======== Provided records ========

/-- Placing a word of the table (log 10) makes it the instruction of the very next step: with the source's parameters,
in every state, the next step after `withFetchWord` is the decoded instruction's, run where its own `(ph, iop)` selects
it: at the placed state with the schedule's entry spent for a request, and after the `LinkRead` for a response. -/
def Obligations.PlacedWordsAreTheNextInstruction : Prop :=
  ∀ (s : State) (nbits w : Nat) (i : Instr), s.params = Params.source → decodeTableWord nbits w = some i →
    let u := s.withFetchWord nbits w
    u.ph = phaseOf i ∧ u.iop = iopOf i ∧
    (iopOf i = .send → step u = exec i (hostTurn u).2) ∧
    (iopOf i = .recv → step u = exec i (linkRead (readLimit s.params (phaseOf i)) (hostTurn u).2).2)

/-- 41_session.md R215 to R217, 60_exceptions.md R274, 10_state.md R30: in `IDLE` and in a terminal phase no step of the
engine is enabled; all that passes is the Host's schedule. -/
def Obligations.WithoutAnEnabledStepNothingChanges : Prop :=
  ∀ s : State, hostQuiet s → s.iop = .send → (s.ph = .idle ∨ isTerminal s.ph = true) →
    step s = .next (hostTurn s).2

/-- 41_session.md R220: the linear order of the phases. Only a `Terminate` leaves a terminal phase, and the only move
backward in the order is READBACK to FETCH. -/
def Obligations.PhasesFollowTheLinearOrder : Prop :=
  ∀ s t : State, step s = .next t →
    ((hostTurn s).1 = some .terminate ∧ t.ph = .idle) ∨
    (s.ph = .idle ∧ t.ph ∈ [.idle, .handshake, .aborted, .refused]) ∨
    t.ph ∈ mayFollow s.ph

/-- 41_session.md R225, R226, 20_memory.md R78, R82: the port operations one step adds to the record, phase by phase. A
read returns no more bytes than it asked for; a read-back that leads to FETCH emits one `Progress`, and no other step
does. -/
def Obligations.PortOperationsOfAStep : Prop :=
  ∀ s t : State, hostQuiet s → step s = .next t →
    t.trace = s.trace ++ newEvents s t ∧
    (isTransaction s.ph = false → s.ph ≠ .fetch → newEvents s t = []) ∧
    (s.ph = .fetch → ∃ c : Bytes, c.length ≤ s.params.chunkSize ∧
      newEvents s t = [.file s.params.chunkSize c]) ∧
    (isTransaction s.ph = true → s.iop = .send →
      (t.ph = .refused ∧ newEvents s t = []) ∨ (∃ f, newEvents s t = [.tx f] ∧ t.iop = .recv ∧ t.ph = s.ph) ∨
      (∃ f, newEvents s t = [.txErr f] ∧ t.ph = .aborted)) ∧
    (isTransaction s.ph = true → s.iop = .recv →
      (∃ r : Bytes, r.length ≤ readLimit s.params s.ph ∧ t.iop = .send ∧
        ((¬(s.ph = .readback ∧ t.ph = .fetch) ∧ newEvents s t = [.rx (readLimit s.params s.ph) r]) ∨
          (s.ph = .readback ∧ t.ph = .fetch ∧
            newEvents s t = [.rx (readLimit s.params s.ph) r, .progress t.progress]))) ∨
      (newEvents s t = [.rxErr (readLimit s.params s.ph)] ∧ t.ph = .aborted))

/-- 30_encoding.md R113: every frame the engine emits is one of the six requests with legal field values. -/
def Obligations.EngineEmitsOnlyLegalRequests : Prop :=
  ∀ (s t : State) (f : Bytes), Inv s → step s = .next t →
    (.tx f ∈ newEvents s t ∨ .txErr f ∈ newEvents s t) →
    ∃ i : Instr, i.wellFormed s.params = true ∧ iopOf i = .send ∧ f = encode i

/-- 41_session.md R221, R222: no erase frame is emitted unless the model is FLASH and erase is enabled, and no write frame
unless writing is enabled. -/
def Obligations.NoEraseOrWriteFrameWhenDisabled : Prop :=
  ∀ (s t : State) (f : Bytes), Inv s → step s = .next t →
    (.tx f ∈ newEvents s t ∨ .txErr f ∈ newEvents s t) →
    (f.take 2 = [chDollar, chF] → s.cfgModel = .flash ∧ s.cfgErase = true) ∧
    (f.take 2 = [chDollar, chW] → s.cfgWrite = true)
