-- ==== Sys2Proof/Tests/Slice0.lean ====
section
/-! SUPPORT. The model's own tests: what WellFormed refuses, a written-out word for each constructor, the vectors of
95_test_vectors.md, and for each statement with hypotheses a state and operands that meet them. -/

namespace Sys2Proof.Tests
open Sys2Proof Sys2Proof.Machine

/-- The bytes of a string. -/
def asc (s : String) : Bytes := s.toList.map fun c => BitVec.ofNat 8 c.toNat

/-- A field of the next state an outcome answers. -/
def look {α : Type} (f : State → α) : Out → Option α
  | .next t => some (f t)
  | .fault _ => none
  | .refused _ => none

/-- The name of a decode's refusal. -/
def refusal {α : Type} : Except DecodeError α → Option DecodeError
  | .ok _ => none
  | .error e => some e

/-! ## WellFormed refuses -/

theorem test_wf_FES_start : Instr.wellFormed Params.source (.reqFES 1 1) = false := by decide
theorem test_wf_FES_count_zero : Instr.wellFormed Params.source (.reqFES 0 0) = false := by decide
theorem test_wf_FES_count_over : Instr.wellFormed Params.source (.reqFES 0 256) = false := by decide
theorem test_wf_W_address : Instr.wellFormed Params.source (.reqW 0 100000000 [0]) = false := by decide
theorem test_wf_W_empty : Instr.wellFormed Params.source (.reqW 0 0 []) = false := by decide
theorem test_wf_W_long : Instr.wellFormed Params.source (.reqW 0 0 (List.replicate 101 0)) = false := by decide
theorem test_wf_R_address : Instr.wellFormed Params.source (.reqR 100000000 1) = false := by decide
theorem test_wf_R_zero : Instr.wellFormed Params.source (.reqR 0 0) = false := by decide
theorem test_wf_R_long : Instr.wellFormed Params.source (.reqR 0 101) = false := by decide
theorem test_wf_HELLO : Instr.wellFormed Params.source (.rspHELLO (.data (asc "HELLO"))) = false := by decide
theorem test_wf_INFO_empty : Instr.wellFormed Params.source (.rspINFO (.data [])) = false := by decide
theorem test_wf_INFO_long : Instr.wellFormed Params.source (.rspINFO (.data (List.replicate 101 0))) = false := by
  decide
theorem test_wf_MODEL_digit : Instr.wellFormed Params.source (.rspMODEL (.data (asc "2\n"))) = false := by decide
theorem test_wf_MODEL_length : Instr.wellFormed Params.source (.rspMODEL (.data (asc "1\r\n"))) = false := by decide
theorem test_wf_ERASED : Instr.wellFormed Params.source (.rspERASED (.data (asc "ERASE\n"))) = false := by decide
theorem test_wf_ERASED_long :
    Instr.wellFormed Params.source (.rspERASED (.data (strErased ++ List.replicate 35 0))) = false := by decide
theorem test_wf_WRITED : Instr.wellFormed Params.source (.rspWRITED (.data (asc "WRITTEN\n"))) = false := by decide
theorem test_wf_READBACK_length :
    Instr.wellFormed Params.source (.rspREADBACK (.data (asc "......0020000000000100225\n"))) = false := by decide
theorem test_wf_READBACK_digit :
    Instr.wellFormed Params.source (.rspREADBACK (.data (asc "......00200000000001002A55\n"))) = false := by decide
theorem test_wf_failed_reads :
    [Instr.rspHELLO .ioError, .rspINFO .ioError, .rspMODEL .ioError, .rspERASED .ioError, .rspWRITED .ioError,
      .rspREADBACK .ioError].any (Instr.wellFormed Params.source) = false := by decide

/-! ## Decoding: a word for each constructor, its bytes written out from 30_encoding.md -/

/-- The bytes of `$H#` (R101, R150), the first lowest. -/
theorem test_decode_reqH : decodeTableWord 24 0x234824 = some .reqH := by decide

/-- The bytes of `$I#` (R102, R151), the first lowest. -/
theorem test_decode_reqI : decodeTableWord 24 0x234924 = some .reqI := by decide

/-- The bytes of `$M0#` (R103, 95_test_vectors.md P1), the first lowest. -/
theorem test_decode_reqM : decodeTableWord 32 0x23304D24 = some (.reqM .eeprom) := by decide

========

Only those lines of the entries above that run from the line containing "outcome answers. -/" to the line containing "theorem test_wf_INFO_empty : Instr.wellFormed", both included, should be transcribed exactly.

/-- A field of the next state an outcome answers. -/
def look {α : Type} (f : State → α) : Out → Option α
  | .next t => some (f t)
  | .fault _ => none
  | .refused _ => none

/-- The name of a decode's refusal. -/
def refusal {α : Type} : Except DecodeError α → Option DecodeError
  | .ok _ => none
  | .error e => some e

/-! ## WellFormed refuses -/

theorem test_wf_FES_start : Instr.wellFormed Params.source (.reqFES 1 1) = false := by decide
theorem test_wf_FES_count_zero : Instr.wellFormed Params.source (.reqFES 0 0) = false := by decide
theorem test_wf_FES_count_over : Instr.wellFormed Params.source (.reqFES 0 256) = false := by decide
theorem test_wf_W_address : Instr.wellFormed Params.source (.reqW 0 100000000 [0]) = false := by decide
theorem test_wf_W_empty : Instr.wellFormed Params.source (.reqW 0 0 []) = false := by decide
theorem test_wf_W_long : Instr.wellFormed Params.source (.reqW 0 0 (List.replicate 101 0)) = false := by decide
theorem test_wf_R_address : Instr.wellFormed Params.source (.reqR 100000000 1) = false := by decide
theorem test_wf_R_zero : Instr.wellFormed Params.source (.reqR 0 0) = false := by decide
theorem test_wf_R_long : Instr.wellFormed Params.source (.reqR 0 101) = false := by decide
theorem test_wf_HELLO : Instr.wellFormed Params.source (.rspHELLO (.data (asc "HELLO"))) = false := by decide
theorem test_wf_INFO_empty : Instr.wellFormed Params.source (.rspINFO (.data [])) = false := by decide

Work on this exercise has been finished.